/-- R21, R30, R32, R33, R37, R38: power. POWER_THROTTLE and THROTTLE_CAUSE_CLEARS report the sensors; while the power is above PWR.CAP or a die above 100 °C no
iteration of MGO, DGO or MDRAIN goes on; THERM stops every launch, and with none left records THERM and resets; the loss of auxiliary power clears what the always-on domain
holds, the loss of main power the rest. R18, R19, R20, R21, R25: links. TRAIN and EN act for the owner; training ends with the lanes that work; a link
that is down or trains carries no route; a route is the first admissible path by hops, length (each link at the larger of CLEN and MDM) and port, and
what waited for it is carried; after 1 ms without a route every request to the destination fails; a replayed flit is counted
at both ends. -/
def Obligations.PowerAndLinks : Prop :=
  (∀ (s : State) (watt tmax : Nat) (i : Instr), i = .powerThrottle watt tmax ∨ i = .throttleCauseClears watt tmax →
    exec i s = .next { s with power := { s.power with now := min 4095 watt, tmax := min 255 tmax, hot := decide (100 < tmax) } }) ∧
  (∀ (s : State) (cid : Nat) (u : EUnit) (m : Cmd), s.power.cap < s.power.now ∨ s.power.hot = true → s.cmd cid u = some m →
    u = .drainU ∧ m.op = 6 ∨ u = .array ∧ (m.op = 3 ∨ m.op = 0x0B) → exec (.engineIterationBoundary cid u) s = .next s) ∧
  (∀ (s : State) (die : Nat) (temp : Bool),
    (∀ d, s.boot.therm = some d → exec (.therm die temp) s = .next s) ∧
    (s.boot.therm = none → s.sched.launches = [] → ∃ t u : State, exec (.therm die temp) s = .next t ∧
      u = { s with power := { s.power with trip := s.power.trip || temp }, boot := { s.boot with therm := some die } } ∧
      ∃ r, u.StartFails r s.boot.stage 0x0C die ∧ t = { r with power := { r.power with trip := u.power.trip } }) ∧
    (s.boot.therm = none → ∃ t u v : State, exec (.therm die temp) s = .next t ∧
      u = { s with power := { s.power with trip := s.power.trip || temp }, boot := { s.boot with therm := some die } } ∧
      v = (s.sched.launches.map Prod.fst).foldl (fun x l => x.complete1 l) ((s.sched.launches.map Prod.fst).foldl (fun x l => x.abortLaunch l 6) u) ∧
      (v.sched.launches ≠ [] → t = v) ∧ (∀ d, v.sched.launches = [] → v.boot.therm = some d →
        ∃ r, v.StartFails r v.boot.stage 0x0C d ∧ t = { r with power := { r.power with trip := v.power.trip } }))) ∧
  (∀ s : State,
    exec .auxPowerLoss s = .next { s with boot := { s.boot with tries := 0, attemptOpen := false, fminPending := false, whyV := false, whyStage := 0, whyReason := 0, whyDetail := 0 } } ∧
    exec .powerLoss s = .next { State.reset with variant := s.variant, agenda := s.agenda, cur := s.cur, free := s.free, boot := { s.boot with sver := 0, busy := false, writing := false, stage := 0, staging := [], running := [], image := [], fwSince := 0, rstWait := none, off := true, therm := none, norBroken := s.boot.norBroken || s.boot.writing }, hports := s.hports.map (fun x => (x.1, { PortSt.fresh with cxl := x.2.cxl })), host := { s.host with exports := [], codeKeys := [], objs := [], nextBase := State.reset.host.nextBase }, net := { State.reset.net with sent := s.net.sent, nextReq := s.net.nextReq }, mem := { MemSt.fresh s.boot.starts with flash := s.mem.flash } }) ∧
  (∀ (s : State) (port link : Nat) (v : Bool),
    (¬ s.Owner port ∨ 24 ≤ link → exec (.train port link) s = .next s ∧ exec (.en port link v) s = .next s) ∧
    (s.Owner port → link < 24 →
      exec (.train port link) s = .next (if (s.link link).en = true ∧ s.boot.stage ≠ 15 then
        (s.withLink link (fun l => { l with state := 1, lanes := 0 })).unrouted (· == link) else s) ∧
      exec (.en port link true) s = .next (s.withLink link (fun l => { l with en := true })) ∧
      exec (.en port link false) s = .next ((s.withLink link (fun l => { l with en := false, state := 0, lanes := 0 })).unrouted (· == link)))) ∧
  (∀ (s : State) (link mdm peer pport : Nat) (low high : Bool) (reach : List Reach),
    let mark := s.boot.stage = 6 ∧ s.boot.fwSince + 30000 * msClk ≤ s.clk
    ((s.link link).state ≠ 1 → exec (.linkTrainingDone link low high mdm peer pport reach) s = .next s) ∧
    ((s.link link).state = 1 → mark → exec (.linkTrainingDone link low high mdm peer pport reach) s = .next s.untrained.readied) ∧
    ((s.link link).state = 1 → ¬ mark → exec (.linkTrainingDone link low high mdm peer pport reach) s = .next (s.withLink link (fun l =>
      if low = false ∧ high = false then { l with state := 3, lanes := 0 }
      else { l with state := if l.loop then 4 else 2, lanes := if low = true ∧ high = true then 8 else 4, mdm := mdm % 256, peer := peer % 128, pport := pport % 32, reach := reach }))) ∧
    exec (.linkDown link) s = .next ((s.withLink link (fun l => { l with state := 0, lanes := 0 })).unrouted (· == link)) ∧
    exec (.flitCrcReplay link true) s = .next (s.withLink link (fun l => { l with crce := min 0xFFFF (l.crce + 1) })) ∧
    exec (.flitCrcReplay link false) s = .next (s.withLink link (fun l => { l with retry := min 0xFFFF (l.retry + 1) }))) ∧
  (∀ (s : State) (dest : Nat) (p : Path), p ∈ s.paths dest ↔
    ∃ x ∈ s.net.links, ∃ r ∈ x.2.reach, r.dest = dest ∧ p = ⟨r.hops, r.beyond + max x.2.clen x.2.mdm, x.1⟩) ∧
  (∀ (s : State) (dest : Nat),
    let cands := s.paths dest
    let old := Map.getD s.net.routes dest .fresh
    (s.boot.stage = 15 → exec (.routeChange dest) s = .next s) ∧
    (s.boot.stage ≠ 15 → (∀ p ∈ cands, ¬ s.Admits p) → exec (.routeChange dest) s = .next { s with net := { s.net with
      routes := Map.put s.net.routes dest (Route.mk false 0 old.port 0 (if old.v then s.clk else old.lost)) } }) ∧
    (s.boot.stage ≠ 15 → (∃ p ∈ cands, s.Admits p) → ∃ q, s.Chooses cands q ∧ exec (.routeChange dest) s = .next { s with net := { s.net with
      routes := Map.put s.net.routes dest (Route.mk true q.hops q.port q.dm 0)
      sent := s.net.sent ++ (s.net.waiting.filter (fun x : Nat × Msg => x.1 == dest)).map Prod.snd
      waiting := s.net.waiting.filter (fun x => x.1 != dest) } })) ∧
  (∀ (s : State) (dest : Nat),
    let r := Map.getD s.net.routes dest .fresh
    (r.v = true ∨ s.clk < r.lost + msClk → exec (.noRouteTimeout dest) s = .next s) ∧
    (r.v = false → r.lost + msClk ≤ s.clk → exec (.noRouteTimeout dest) s = .next
      (((s.net.reqs.filter (fun x => x.2.dev == dest)).map Prod.fst).foldl (fun x id => resState x (exec (.remoteResponse id .failed) x)) s)))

- Action item
Everything from the line with "v = (s.sched.launches.map" through the line with "r, v.StartFails r" in the listing above must be retyped exactly, with nothing added.

- Task result
      v = (s.sched.launches.map Prod.fst).foldl (fun x l => x.complete1 l) ((s.sched.launches.map Prod.fst).foldl (fun x l => x.abortLaunch l 6) u) ∧
      (v.sched.launches ≠ [] → t = v) ∧ (∀ d, v.sched.launches = [] → v.boot.therm = some d →
        ∃ r, v.StartFails r v.boot.stage 0x0C d ∧ t = { r with power := { r.power with trip := v.power.trip } }))) ∧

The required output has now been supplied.